さて今月の【健康づくりかわら版】をお届けします!

 

季節の変わり目“だるぅ”の正体

 

やっと夏の暑さが過ぎ去り、過ごしやすい行楽シーズンを迎えたはずなのに、なんだかやる気が出ない、憂鬱な気分になる等“怠さ”を感じていませんか?ここ数年、気象病という言葉をよく耳にするようになりました。
私たちの健康状態は、食事や運動、睡眠など、日々の生活習慣に大きく影響されますが、実は“天気”も健康状態を左右する重要な要因の一つと言えます。
特に気圧や気温の変化を繰り返す春や秋など季節の変わり目には、自律神経が乱高下することで疲弊しやすく、体内の環境を一定に保つ力が弱くなり様々な心身の不調を引き起こします。

そこで今回は『自律神経の整え方』に関するお話です。

パソコンを使用する女性
 

秋冬は、気分が落ち込みやすくなる?!

 

秋冬は日照時間が短くなることにより脳内の神経伝達物質のひとつであるセロトニンの分泌が減少します。
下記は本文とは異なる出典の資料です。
theorem test_V25_LD_atC_A :
    (after [0xE2] { base with regs := { base.regs with c := 0x01, a := 0x41 } }).map
      (fun t => t.read8 0xFF01) = some 0x41 := by decide

theorem test_V26_LD_atC_A :
    (after [0xE2]
      (({ base with regs := { base.regs with c := 0x02, a := 0x81 } } : State).write8 0xFF01 0x41)).map
      (fun t => (t.read8 0xFF02, t.bus.serialOut)) = some (0x81, [0x41]) := by decide

theorem test_V28_LD_A_atC :
    (after [0xF2] (({ base with regs := { base.regs with c := 0x02 } } : State).write8 0xFF02 0x81)).map
      (fun t => t.regs.a) = some 0x81 := by decide

theorem test_V29_LD_at0xC000_A :
    (after [0xEA, 0x00, 0xC0] { base with regs := { base.regs with a := 0x55 } }).map
      (fun t => t.read8 0xC000) = some 0x55 := by decide

theorem test_V30_LD_A_at0xE000 :
    (after [0xFA, 0x00, 0xE0] (base.write8 0xC000 0x55)).map
      (fun t => t.regs.a) = some 0x55 := by decide

/-! ### 16-bit loads (41_load16.md) -/

theorem test_V32_LD_BC_0x1234 :
    (after [0x01, 0x34, 0x12] base).map
      (fun t => (t.regs.b, t.regs.c)) = some (0x12, 0x34) := by decide

theorem test_V35_LD_SP_0xD000 :
    (after [0x31, 0x00, 0xD0] base).map
      (fun t => t.sp) = some 0xD000 := by decide

theorem test_V36_LD_at0xC000_SP :
    (after [0x08, 0x00, 0xC0] base).map
      (fun t => (t.read8 0xC000, t.read8 0xC001)) = some (0xFE, 0xFF) := by decide

theorem test_V37_LD_at0xFFFF_SP :
    (after [0x08, 0xFF, 0xFF] { base with sp := 0x1234 }).map
      (fun t => t.read8 0x0000) = some 0x12 := by decide

theorem test_V38_LD_at0xFF01_SP :
    (after [0x08, 0x01, 0xFF] { base with sp := 0x8141 }).map
      (fun t => (t.read8 0xFF01, t.read8 0xFF02, t.bus.serialOut)) = some (0x41, 0x81, [0x41]) := by decide

theorem test_V39_LD_SP_HL :
    (after [0xF9] { base with regs := { base.regs with h := 0xDF, l := 0xF0 } }).map
      (fun t => t.sp) = some 0xDFF0 := by decide

theorem test_V40_LD_HL_SPp8 :
    (after [0xF8, 0x08] { base with sp := 0xFFF8 }).map
      (fun t => (t.f.toByte, t.regs.h, t.regs.l)) = some (0x30, 0x00, 0x00) := by decide

theorem test_V42_LD_HL_SPm1 :
    (after [0xF8, 0xFF] { base with sp := 0x0000 }).map
      (fun t => (t.f.toByte, t.regs.h, t.regs.l)) = some (0x00, 0xFF, 0xFF) := by decide

/-! ### 8-bit arithmetic and logic (42_alu8.md) -/

theorem test_V45_ADD_A_B :
    (after [0x80]
      { base with regs := { base.regs with a := 0x0F, b := 0x01 }, f := Flags.ofByte 0x00 }).map
      (fun t => (t.f.toByte, t.regs.a)) = some (0x20, 0x10) := by decide

theorem test_V46_ADD_A_A :
    (after [0x87] { base with regs := { base.regs with a := 0x80 }, f := Flags.ofByte 0x00 }).map
      (fun t => (t.f.toByte, t.regs.a)) = some (0x90, 0x00) := by decide

theorem test_V47_ADD_A_atHL :
    (after [0x86]
      (({ base with regs := { base.regs with a := 0x01, h := 0xC0, l := 0x00 }, f := Flags.ofByte 0x00 } : State).write8 0xC000 0xFF)).map
      (fun t => (t.f.toByte, t.regs.a)) = some (0xB0, 0x00) := by decide

theorem test_V50_ADC_A_0xFF :
    (after [0xCE, 0xFF] { base with regs := { base.regs with a := 0xFF }, f := Flags.ofByte 0x10 }).map
      (fun t => t.f.toByte) = some 0x30 := by decide

theorem test_V52_SUB_B :
    (after [0x90]
      { base with regs := { base.regs with a := 0x00, b := 0x01 }, f := Flags.ofByte 0x00 }).map
      (fun t => (t.f.toByte, t.regs.a)) = some (0x70, 0xFF) := by decide

theorem test_V55_SBC_A_B :
    (after [0x98]
      { base with regs := { base.regs with a := 0x00, b := 0x00 }, f := Flags.ofByte 0x10 }).map
      (fun t => (t.f.toByte, t.regs.a)) = some (0x70, 0xFF) := by decide

theorem test_V56_SBC_A_0x0F :
    (after [0xDE, 0x0F] { base with regs := { base.regs with a := 0x10 }, f := Flags.ofByte 0x10 }).map
      (fun t => (t.f.toByte, t.regs.a)) = some (0xE0, 0x00) := by decide

theorem test_V58_AND_B :
    (after [0xA0]
      { base with regs := { base.regs with a := 0xF0, b := 0x0F }, f := Flags.ofByte 0x10 }).map
      (fun t => (t.f.toByte, t.regs.a)) = some (0xA0, 0x00) := by decide

theorem test_V61_XOR_B :
    (after [0xA8]
      { base with regs := { base.regs with a := 0xFF, b := 0x0F }, f := Flags.ofByte 0xF0 }).map
      (fun t => (t.f.toByte, t.regs.a)) = some (0x00, 0xF0) := by decide

theorem test_V64_OR_B :
    (after [0xB0]
      { base with regs := { base.regs with a := 0x00, b := 0x00 }, f := Flags.ofByte 0x70 }).map
      (fun t => t.f.toByte) = some 0x80 := by decide

theorem test_V67_CP_B :
    (after [0xB8]
      { base with regs := { base.regs with a := 0x3C, b := 0x3C }, f := Flags.ofByte 0x00 }).map
      (fun t => t.f.toByte) = some 0xC0 := by decide

theorem test_V68_CP_B :
    (after [0xB8]
      { base with regs := { base.regs with a := 0x3C, b := 0x40 }, f := Flags.ofByte 0x00 }).map
      (fun t => t.f.toByte) = some 0x50 := by decide

theorem test_V70_CP_0x90 :
    (after [0xFE, 0x90] { base with regs := { base.regs with a := 0x90 }, f := Flags.ofByte 0x00 }).map
      (fun t => t.f.toByte) = some 0xC0 := by decide

theorem test_V72_INC_A :
    (after [0x3C] { base with regs := { base.regs with a := 0xFF }, f := Flags.ofByte 0x00 }).map
      (fun t => (t.f.toByte, t.regs.a)) = some (0xA0, 0x00) := by decide

theorem test_V74_INC_B :
    (after [0x04] { base with regs := { base.regs with b := 0x7F }, f := Flags.ofByte 0xF0 }).map
      (fun t => (t.f.toByte, t.regs.b)) = some (0x30, 0x80) := by decide

theorem test_V75_INC_atHL :
    (after [0x34]
      (({ base with regs := { base.regs with h := 0xC0, l := 0x00 }, f := Flags.ofByte 0x00 } : State).write8 0xC000 0xFF)).map
      (fun t => (t.f.toByte, t.read8 0xC000)) = some (0xA0, 0x00) := by decide

theorem test_V77_DEC_A :
    (after [0x3D] { base with regs := { base.regs with a := 0x01 }, f := Flags.ofByte 0x00 }).map
      (fun t => (t.f.toByte, t.regs.a)) = some (0xC0, 0x00) := by decide

theorem test_V79_DEC_B :
    (after [0x05] { base with regs := { base.regs with b := 0x10 }, f := Flags.ofByte 0x00 }).map
      (fun t => (t.f.toByte, t.regs.b)) = some (0x60, 0x0F) := by decide

theorem test_V80_DEC_atHL :
    (after [0x35]
      (({ base with regs := { base.regs with h := 0xC0, l := 0x00 }, f := Flags.ofByte 0x10 } : State).write8 0xC000 0x01)).map
      (fun t => (t.f.toByte, t.read8 0xC000)) = some (0xD0, 0x00) := by decide

theorem test_V83_DAA :
    (after [0x27] { base with regs := { base.regs with a := 0x9A }, f := Flags.ofByte 0x00 }).map
      (fun t => (t.f.toByte, t.regs.a)) = some (0x90, 0x00) := by decide

theorem test_V85_DAA :
    (after [0x27] { base with regs := { base.regs with a := 0x00 }, f := Flags.ofByte 0x30 }).map
      (fun t => (t.f.toByte, t.regs.a)) = some (0x10, 0x66) := by decide

theorem test_V86_DAA :
    (after [0x27] { base with regs := { base.regs with a := 0x2D }, f := Flags.ofByte 0x60 }).map
      (fun t => (t.f.toByte, t.regs.a)) = some (0x40, 0x27) := by decide

theorem test_V87_DAA :
    (after [0x27] { base with regs := { base.regs with a := 0xFF }, f := Flags.ofByte 0x70 }).map
      (fun t => (t.f.toByte, t.regs.a)) = some (0x50, 0x99) := by decide

theorem test_V90_CPL :
    (after [0x2F] { base with regs := { base.regs with a := 0x35 }, f := Flags.ofByte 0x00 }).map
      (fun t => (t.f.toByte, t.regs.a)) = some (0x60, 0xCA) := by decide

theorem test_V92_SCF :
    (after [0x37] { base with f := Flags.ofByte 0xE0 }).map
      (fun t => t.f.toByte) = some 0x90 := by decide

theorem test_V94_CCF :
    (after [0x3F] { base with f := Flags.ofByte 0xF0 }).map
      (fun t => t.f.toByte) = some 0x80 := by decide

/-! ### 16-bit arithmetic (43_alu16.md) -/

theorem test_V96_ADD_HL_BC :
    (after [0x09]
      { base with regs := { base.regs with h := 0x0F, l := 0xFF, b := 0x00, c := 0x01 }, f := Flags.ofByte 0x80 }).map
      (fun t => (t.f.toByte, t.regs.h, t.regs.l)) = some (0xA0, 0x10, 0x00) := by decide

theorem test_V98_ADD_HL_SP :
    (after [0x39]
      { base with regs := { base.regs with h := 0xFF, l := 0xFF }, f := Flags.ofByte 0x00, sp := 0x0001 }).map
      (fun t => (t.f.toByte, t.regs.h, t.regs.l)) = some (0x30, 0x00, 0x00) := by decide

theorem test_V99_ADD_HL_DE :
    (after [0x19]
      { base with regs := { base.regs with h := 0x12, l := 0x34, d := 0x11, e := 0x11 }, f := Flags.ofByte 0xF0 }).map
      (fun t => (t.f.toByte, t.regs.h, t.regs.l)) = some (0x80, 0x23, 0x45) := by decide

theorem test_V100_ADD_SP_m2 :
    (after [0xE8, 0xFE] base).map
      (fun t => (t.f.toByte, t.sp)) = some (0x30, 0xFFFC) := by decide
セロトニンは、気分や感情の調節に関与しており、不足すると、うつ病、不眠、過食、慢性的なストレスや疲労感、めまい、頭痛、便秘などの症状が現れることがあります。

秋から冬にかけて憂うつな気分になる「秋バテ」「冬季うつ」などと呼ばれる季節性感情障害は、春頃には自然と症状が改善するため、自分がこの病気であると気づいていない場合もあるようです。

感情面が不安定になりやすい秋を元気に過ごすには、幸せホルモンと呼ばれるセロトニンの分泌量を増やすことが重要です。
セロトニンには、自律神経のバランスを調整する働きを高める作用があり、自律神経が整うとセロトニンの分泌量が増えるという、好循環がうまれ、徐々に不調を感じにくくなります。

 

幸福度をアップさせる秋の過ごし方

 

生活リズムを整えることや、規則的に食事をとること、食事をよく噛んで食べること、散歩やダンスなどの運動をすること、テンポが一定の音楽(ロックなど)を聴くことなど、リズムを刻む行動は、セロトニン分泌を促します。
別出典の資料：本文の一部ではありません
-- ==== Sys2Proof/Decode.lean ====
section
/-! DEFINITION. The decoder (R70 to R82), total on any bytes and rejecting by name, and the encoder written from the
same table. Both are stated over the parameter `OPCODE_MAP` (R11) and then fixed at its default (R76). -/

namespace Sys2Proof

/-- The ten handlers in the order of the table of R76. -/
def Handler.all : List Handler :=
  [.halt, .loadImmediate, .printRegister, .multiply, .compare, .jump, .jumpIfEqual, .jumpIfNotEqual, .push, .pop]

/-- The operand count of each handler (R71, R72). -/
def Handler.operandCount : Handler → Nat
  | .halt => 0
  | .loadImmediate => 2
  | .printRegister => 1
  | .multiply => 2
  | .compare => 2
  | .jump => 1
  | .jumpIfEqual => 1
  | .jumpIfNotEqual => 1
  | .push => 1
  | .pop => 1

/-- The length of an instruction in bytes: the opcode and its operands (R72). -/
def Handler.length (h : Handler) : Nat := 1 + h.operandCount

/-- `OPCODE_MAP(h)` (R76). -/
def OpcodeMap.byteOf (m : OpcodeMap) : Handler → Byte
  | .halt => m.halt
  | .loadImmediate => m.loadImmediate
  | .printRegister => m.printRegister
  | .multiply => m.multiply
  | .compare => m.compare
  | .jump => m.jump
  | .jumpIfEqual => m.jumpIfEqual
  | .jumpIfNotEqual => m.jumpIfNotEqual
  | .push => m.push
  | .pop => m.pop

/-- `OPCODE_MAP` is injective (R11). -/
def OpcodeMap.Injective (m : OpcodeMap) : Prop := ∀ h h' : Handler, m.byteOf h = m.byteOf h' → h = h'

/-- The default of `OPCODE_MAP`: the table of R76 (D1; UNVERIFIED, log entry 6). -/
def Config.opcodeMap : OpcodeMap where
  halt := 0x01
  loadImmediate := 0x82
  printRegister := 0x47
  multiply := 0xA2
  compare := 0xA7
  jump := 0x54
  jumpIfEqual := 0x55
  jumpIfNotEqual := 0x56
  push := 0x45
  pop := 0x46

/-- The defaults of R11, at which the step of the host's interface runs (UNVERIFIED, log entries 6 and 9): the table of
R76, `SP_RESET = 0x00` and `RESET_CLEARS_RAM = true`; `CYCLES` has none. -/
def Config.params : Params where
  opcodes := Config.opcodeMap
  spReset := 0x00
  clearsRam := true
  cycles := Config.cycles

/-- `DECODE(op)` (R80): the handler whose opcode is `op`, or none. The whole byte is matched. -/
def decodeOp (m : OpcodeMap) (op : Byte) : Option Handler := Handler.all.find? fun h => m.byteOf h == op

/-- Why bytes are no instruction. -/
inductive DecodeError where
  /-- There is no byte at all. -/
  | noBytes
  /-- The opcode byte is not in the table (R78). -/
  | unknownOpcode (op : Byte)
  /-- Operand `k` (1 or 2) of handler `h` has no byte. -/
  | missingOperand (h : Handler) (k : Nat)
  deriving DecidableEq, Repr

/-- An instruction with one operand byte, and the bytes after it (format `R`, R71). -/
def takeOne (h : Handler) (mk : Byte → Instr) : List Byte → Except DecodeError (Instr × List Byte)
  | [] => .error (.missingOperand h 1)
  | a :: rest => .ok (mk a, rest)

/-- An instruction with two operand bytes, and the bytes after it (formats `RR` and `RI`, R71). -/
def takeTwo (h : Handler) (mk : Byte → Byte → Instr) : List Byte → Except DecodeError (Instr × List Byte)
  | [] => .error (.missingOperand h 1)
  | [_] => .error (.missingOperand h 2)
  | a :: b :: rest => .ok (mk a b, rest)

/-- The operands of the selected handler, taken from the bytes after the opcode (R71, R73). -/
def takeOperands (h : Handler) (rest : List Byte) : Except DecodeError (Instr × List Byte) :=
  match h with
  | .halt => .ok (.halt, rest)
  | .loadImmediate => takeTwo h .loadImmediate rest
  | .printRegister => takeOne h .printRegister rest
  | .multiply => takeTwo h .multiply rest
  | .compare => takeTwo h .compare rest
  | .jump => takeOne h .jump rest
  | .jumpIfEqual => takeOne h .jumpIfEqual rest
  | .jumpIfNotEqual => takeOne h .jumpIfNotEqual rest
  | .push => takeOne h .push rest
  | .pop => takeOne h .pop rest

/-- Decode an instruction whose opcode byte is `op` and whose later bytes are at the front of `rest`. -/
def decodeFrom (m : OpcodeMap) (op : Byte) (rest : List Byte) : Except DecodeError (Instr × List Byte) :=
  match decodeOp m op with
  | none => .error (.unknownOpcode op)
  | some h => takeOperands h rest

/-- Decode the instruction at the front of a list of bytes, under an opcode map; the bytes after it are returned. -/
def decodeWith (m : OpcodeMap) : List Byte → Except DecodeError (Instr × List Byte)
  | [] => .error .noBytes
  | op :: rest => decodeFrom m op rest

/-- Decode under the default `OPCODE_MAP`. -/
def decode (bytes : List Byte) : Except DecodeError (Instr × List Byte) := decodeWith Config.opcodeMap bytes

/-- The bytes of an instruction under an opcode map: the opcode, then the operands (R70, R71). -/
def encodeWith (m : OpcodeMap) (i : Instr) : List Byte := m.byteOf i.handler :: i.operandBytes

/-- The bytes of an instruction under the default `OPCODE_MAP`. -/
def encode (i : Instr) : List Byte := encodeWith Config.opcodeMap i

/-- The opcode byte of a handler under the default map (R76). -/
def Handler.opcode (h : Handler) : Byte := Config.opcodeMap.byteOf h

/-- Byte `k` of an instruction whose bits are the low `nbits` bits of `w`, byte 0 being bits 7..0 (the numbering of
spec/opcode_table.json); every bit above `nbits` is 0. -/
def tableByte (nbits w k : Nat) : Byte := BitVec.ofNat 8 ((w % 2 ^ nbits) / 2 ^ (8 * k))

/-- The bytes of a table word, up to the longest instruction's three (R70). -/
def tableBytes (nbits w : Nat) : List Byte := [tableByte nbits w 0, tableByte nbits w 1, tableByte nbits w 2]

/-- The instruction the decoder reads from a table word. -/
def decodeTableWord (nbits w : Nat) : Option Instr :=
  match decode (tableBytes nbits w) with
  | .ok (i, _) => some i
  | .error _ => none

end Sys2Proof
end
その他にも次の行動は、セロトニンの増加が期待できます。

  • 十分な睡眠時間を確保し、良質な睡眠を心掛ける

  • 朝や昼に外に出て日光をあびる時間を増やす

  • トリプトファンを多く含む食材をとる
    (肉、魚、卵、大豆製品、乳製品、ナッツ類、穀類など)

  • 腸内環境を整える
    (加工食品を控え、発酵食品や食物繊維を多く摂る)

  • ストレッチや首周りを温めるなどして血行を促進する

  • 呼吸が浅くならないよう背筋を伸ばし正しい姿勢で過ごす

  • 口腔ケアを徹底し、口腔内を清潔に保つ

  • 意識的に口角をあげ、にっこり微笑む

  • 家族や友人との時間を大切にする

  • (感動する映画などで)涙を流す

  • 余裕をもって計画を立て、早めの大掃除をはじめる
セロトニン
 

“なんとなく不調”は、自律神経からのSOS

 

私たちは、自律神経という自動操縦モードのおかげで日々快適に生きていられるわけですが、自律神経は働きすぎると疲弊します。心拍数や血圧、呼吸、消化、排泄、代謝、免疫、体温調節など、生命維持にかかわるさまざまな機能を調整するために休むことなく働いてくれています。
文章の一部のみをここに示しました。